| TASK PROMPT |
Your answer should consist only of the lines below from the one with "theorem test_decode_seReg : decodeTableWord" through the one with "theorem test_decode_ldI : decodeTableWord", copied exactly.

| EXTRACTED INFORMATION |

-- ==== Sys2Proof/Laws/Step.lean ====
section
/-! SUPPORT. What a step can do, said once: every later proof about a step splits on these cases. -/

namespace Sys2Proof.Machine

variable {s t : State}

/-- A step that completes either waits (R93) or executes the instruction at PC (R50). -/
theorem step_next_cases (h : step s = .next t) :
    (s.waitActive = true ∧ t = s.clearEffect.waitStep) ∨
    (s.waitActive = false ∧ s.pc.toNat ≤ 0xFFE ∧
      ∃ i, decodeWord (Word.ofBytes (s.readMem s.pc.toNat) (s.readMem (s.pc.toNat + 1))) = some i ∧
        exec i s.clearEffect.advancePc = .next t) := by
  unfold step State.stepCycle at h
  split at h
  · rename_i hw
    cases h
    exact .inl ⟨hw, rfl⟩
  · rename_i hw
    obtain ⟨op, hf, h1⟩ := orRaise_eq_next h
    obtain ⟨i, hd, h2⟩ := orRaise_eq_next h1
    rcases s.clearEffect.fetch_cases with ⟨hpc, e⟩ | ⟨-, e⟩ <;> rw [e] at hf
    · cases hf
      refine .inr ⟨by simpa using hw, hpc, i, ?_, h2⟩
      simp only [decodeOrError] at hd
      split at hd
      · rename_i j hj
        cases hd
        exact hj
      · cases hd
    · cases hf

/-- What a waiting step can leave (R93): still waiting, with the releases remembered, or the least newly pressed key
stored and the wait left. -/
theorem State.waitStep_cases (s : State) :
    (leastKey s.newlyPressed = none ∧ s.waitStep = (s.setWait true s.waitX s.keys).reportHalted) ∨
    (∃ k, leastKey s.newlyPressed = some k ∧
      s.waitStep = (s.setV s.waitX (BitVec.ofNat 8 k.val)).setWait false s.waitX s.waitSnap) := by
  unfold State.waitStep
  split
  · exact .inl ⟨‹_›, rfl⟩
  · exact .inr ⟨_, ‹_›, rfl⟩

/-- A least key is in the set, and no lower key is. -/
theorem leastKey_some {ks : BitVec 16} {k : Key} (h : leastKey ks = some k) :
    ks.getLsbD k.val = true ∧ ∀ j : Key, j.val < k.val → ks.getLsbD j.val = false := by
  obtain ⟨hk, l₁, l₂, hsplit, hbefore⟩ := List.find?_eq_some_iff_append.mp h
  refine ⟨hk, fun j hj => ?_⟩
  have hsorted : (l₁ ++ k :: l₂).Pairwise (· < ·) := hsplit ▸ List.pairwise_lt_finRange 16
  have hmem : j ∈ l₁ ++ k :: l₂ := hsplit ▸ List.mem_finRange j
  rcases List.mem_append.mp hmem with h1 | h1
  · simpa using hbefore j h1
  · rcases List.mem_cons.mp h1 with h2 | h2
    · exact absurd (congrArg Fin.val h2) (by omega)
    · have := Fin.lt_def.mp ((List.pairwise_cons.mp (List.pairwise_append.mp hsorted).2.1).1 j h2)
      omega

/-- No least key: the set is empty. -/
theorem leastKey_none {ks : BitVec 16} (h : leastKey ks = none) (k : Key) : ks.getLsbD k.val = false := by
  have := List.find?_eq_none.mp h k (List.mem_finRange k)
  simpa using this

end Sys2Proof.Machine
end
* * *
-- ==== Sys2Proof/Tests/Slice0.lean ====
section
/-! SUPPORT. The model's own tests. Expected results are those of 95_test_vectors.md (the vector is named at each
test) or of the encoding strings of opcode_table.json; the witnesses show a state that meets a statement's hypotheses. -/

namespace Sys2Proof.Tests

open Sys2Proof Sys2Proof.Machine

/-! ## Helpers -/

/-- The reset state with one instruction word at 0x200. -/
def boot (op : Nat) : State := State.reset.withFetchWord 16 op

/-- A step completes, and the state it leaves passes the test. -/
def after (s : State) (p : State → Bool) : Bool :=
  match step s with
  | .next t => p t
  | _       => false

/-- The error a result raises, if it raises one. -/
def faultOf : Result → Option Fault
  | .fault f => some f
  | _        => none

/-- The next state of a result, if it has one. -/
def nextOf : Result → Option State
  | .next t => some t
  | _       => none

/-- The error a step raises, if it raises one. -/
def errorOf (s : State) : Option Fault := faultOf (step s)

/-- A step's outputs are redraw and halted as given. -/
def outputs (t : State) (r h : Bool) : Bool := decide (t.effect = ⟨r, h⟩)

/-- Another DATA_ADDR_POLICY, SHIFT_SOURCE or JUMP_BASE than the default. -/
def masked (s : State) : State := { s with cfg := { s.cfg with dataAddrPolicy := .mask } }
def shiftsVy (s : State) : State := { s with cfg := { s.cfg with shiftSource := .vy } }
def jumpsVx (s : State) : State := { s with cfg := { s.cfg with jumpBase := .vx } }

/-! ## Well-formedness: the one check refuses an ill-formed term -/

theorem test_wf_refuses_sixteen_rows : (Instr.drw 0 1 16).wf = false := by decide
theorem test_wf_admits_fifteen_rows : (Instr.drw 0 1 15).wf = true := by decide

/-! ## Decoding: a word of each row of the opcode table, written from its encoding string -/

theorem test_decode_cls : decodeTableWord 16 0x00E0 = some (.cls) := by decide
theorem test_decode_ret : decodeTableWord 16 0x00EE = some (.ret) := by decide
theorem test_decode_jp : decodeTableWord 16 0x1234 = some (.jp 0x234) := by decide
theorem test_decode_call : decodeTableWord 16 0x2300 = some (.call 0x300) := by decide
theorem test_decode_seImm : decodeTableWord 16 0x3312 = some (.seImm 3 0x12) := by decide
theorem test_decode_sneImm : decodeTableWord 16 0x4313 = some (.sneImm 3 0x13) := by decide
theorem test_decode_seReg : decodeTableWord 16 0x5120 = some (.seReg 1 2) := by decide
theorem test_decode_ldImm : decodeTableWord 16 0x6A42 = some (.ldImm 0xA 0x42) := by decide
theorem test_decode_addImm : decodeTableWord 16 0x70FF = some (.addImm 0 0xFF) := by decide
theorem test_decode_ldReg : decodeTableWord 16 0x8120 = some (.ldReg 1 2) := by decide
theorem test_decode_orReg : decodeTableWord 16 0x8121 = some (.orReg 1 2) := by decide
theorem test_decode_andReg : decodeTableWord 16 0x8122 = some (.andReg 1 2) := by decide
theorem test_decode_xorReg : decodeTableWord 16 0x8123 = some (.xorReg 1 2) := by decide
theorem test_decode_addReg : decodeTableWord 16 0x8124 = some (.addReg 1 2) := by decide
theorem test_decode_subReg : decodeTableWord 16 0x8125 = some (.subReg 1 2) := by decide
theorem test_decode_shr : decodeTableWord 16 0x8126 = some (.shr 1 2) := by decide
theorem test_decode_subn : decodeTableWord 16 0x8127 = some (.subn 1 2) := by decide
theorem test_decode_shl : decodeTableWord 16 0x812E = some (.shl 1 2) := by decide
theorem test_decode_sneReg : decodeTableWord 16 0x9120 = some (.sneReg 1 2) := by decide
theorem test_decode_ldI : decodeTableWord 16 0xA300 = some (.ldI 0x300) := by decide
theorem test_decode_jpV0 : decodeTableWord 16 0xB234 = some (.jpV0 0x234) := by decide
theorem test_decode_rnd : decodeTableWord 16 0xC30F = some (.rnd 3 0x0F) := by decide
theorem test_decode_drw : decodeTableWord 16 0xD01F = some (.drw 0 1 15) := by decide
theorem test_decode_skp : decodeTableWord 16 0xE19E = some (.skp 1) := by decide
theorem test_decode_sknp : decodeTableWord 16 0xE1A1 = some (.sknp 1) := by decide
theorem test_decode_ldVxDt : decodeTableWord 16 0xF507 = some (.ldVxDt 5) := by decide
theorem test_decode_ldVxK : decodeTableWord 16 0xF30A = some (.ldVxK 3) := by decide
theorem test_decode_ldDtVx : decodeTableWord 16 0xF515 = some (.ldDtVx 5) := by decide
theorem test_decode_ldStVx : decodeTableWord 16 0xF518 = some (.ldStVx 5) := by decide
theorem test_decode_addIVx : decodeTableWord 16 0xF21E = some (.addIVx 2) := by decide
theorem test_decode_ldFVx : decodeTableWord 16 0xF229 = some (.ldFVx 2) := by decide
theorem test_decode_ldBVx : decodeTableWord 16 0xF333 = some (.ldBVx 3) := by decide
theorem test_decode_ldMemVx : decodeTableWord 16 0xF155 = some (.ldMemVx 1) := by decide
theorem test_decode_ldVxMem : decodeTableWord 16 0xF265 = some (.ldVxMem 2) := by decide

| YOUR SOLUTION |
theorem test_decode_seReg : decodeTableWord 16 0x5120 = some (.seReg 1 2) := by decide
theorem test_decode_ldImm : decodeTableWord 16 0x6A42 = some (.ldImm 0xA 0x42) := by decide
theorem test_decode_addImm : decodeTableWord 16 0x70FF = some (.addImm 0 0xFF) := by decide
theorem test_decode_ldReg : decodeTableWord 16 0x8120 = some (.ldReg 1 2) := by decide
theorem test_decode_orReg : decodeTableWord 16 0x8121 = some (.orReg 1 2) := by decide
theorem test_decode_andReg : decodeTableWord 16 0x8122 = some (.andReg 1 2) := by decide
theorem test_decode_xorReg : decodeTableWord 16 0x8123 = some (.xorReg 1 2) := by decide
theorem test_decode_addReg : decodeTableWord 16 0x8124 = some (.addReg 1 2) := by decide
theorem test_decode_subReg : decodeTableWord 16 0x8125 = some (.subReg 1 2) := by decide
theorem test_decode_shr : decodeTableWord 16 0x8126 = some (.shr 1 2) := by decide
theorem test_decode_subn : decodeTableWord 16 0x8127 = some (.subn 1 2) := by decide
theorem test_decode_shl : decodeTableWord 16 0x812E = some (.shl 1 2) := by decide
theorem test_decode_sneReg : decodeTableWord 16 0x9120 = some (.sneReg 1 2) := by decide
theorem test_decode_ldI : decodeTableWord 16 0xA300 = some (.ldI 0x300) := by decide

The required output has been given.